Task objective: Nothing in the listing may be skipped; transcribe all of it as written.

Provided information:
==============================
-- ==== Sys2Proof/Machine/Matrix.lean ====
section
/-! DEFINITION. The sweeps of the MATRIX pages (10_telemetry.md R301 to R303). A sweep clears its pairs as it starts;
its MX_CTRL bit falls when it completes (DESIGN CHOICE, log entry 4). -/

namespace Sys2Proof.Machine

/-- CLR_MX (R301): every pair of the half and both totals. -/
def State.clrMx (s : State) (h : Nat) : State :=
  let s := s.setMatrix h { s.matrixOf h with cells := [], swMx := true }
  (s.setReg64 (pgMatrix h) Reg.mxTotalPkts 0).setReg64 (pgMatrix h) Reg.mxTotalBytes 0

/-- CLR_HIST (R302): every histogram of the half. -/
def State.clrHist (s : State) (h : Nat) : State := s.setMatrix h { s.matrixOf h with hist := [], swHist := true }

/-- CLR_DROP (R303): every drop pair of the half. -/
def State.clrDrop (s : State) (h : Nat) : State := s.setMatrix h { s.matrixOf h with drops := [], swDrop := true }

/-- A sweep runs (Table 116). -/
def MatrixS.sweeping (m : MatrixS) : Bool := m.swMx || m.swHist || m.swDrop

/-- The sweeps of a half complete (R301). -/
def State.clrDone (s : State) (h : Nat) : State :=
  (s.setMatrix h { s.matrixOf h with swMx := false, swHist := false, swDrop := false }).raise (pgMatrix h) 0

/-- CLR_DONE (R301). -/
def execClrDone (h : Half) (s : State) : Out :=
  s.run (fun s => s.onlyIf (s.matrixOf h.val).sweeping (·.clrDone h.val))

end Sys2Proof.Machine
end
==============================
Answer space:
-- ==== Sys2Proof/Machine/Matrix.lean ====
section
/-! DEFINITION. The sweeps of the MATRIX pages (10_telemetry.md R301 to R303). A sweep clears its pairs as it starts;
its MX_CTRL bit falls when it completes (DESIGN CHOICE, log entry 4). -/

namespace Sys2Proof.Machine

/-- CLR_MX (R301): every pair of the half and both totals. -/
def State.clrMx (s : State) (h : Nat) : State :=
  let s := s.setMatrix h { s.matrixOf h with cells := [], swMx := true }
  (s.setReg64 (pgMatrix h) Reg.mxTotalPkts 0).setReg64 (pgMatrix h) Reg.mxTotalBytes 0

/-- CLR_HIST (R302): every histogram of the half. -/
def State.clrHist (s : State) (h : Nat) : State := s.setMatrix h { s.matrixOf h with hist := [], swHist := true }

/-- CLR_DROP (R303): every drop pair of the half. -/
def State.clrDrop (s : State) (h : Nat) : State := s.setMatrix h { s.matrixOf h with drops := [], swDrop := true }

/-- A sweep runs (Table 116). -/
def MatrixS.sweeping (m : MatrixS) : Bool := m.swMx || m.swHist || m.swDrop

/-- The sweeps of a half complete (R301). -/
def State.clrDone (s : State) (h : Nat) : State :=
  (s.setMatrix h { s.matrixOf h with swMx := false, swHist := false, swDrop := false }).raise (pgMatrix h) 0

/-- CLR_DONE (R301). -/
def execClrDone (h : Half) (s : State) : Out :=
  s.run (fun s => s.onlyIf (s.matrixOf h.val).sweeping (·.clrDone h.val))

end Sys2Proof.Machine
end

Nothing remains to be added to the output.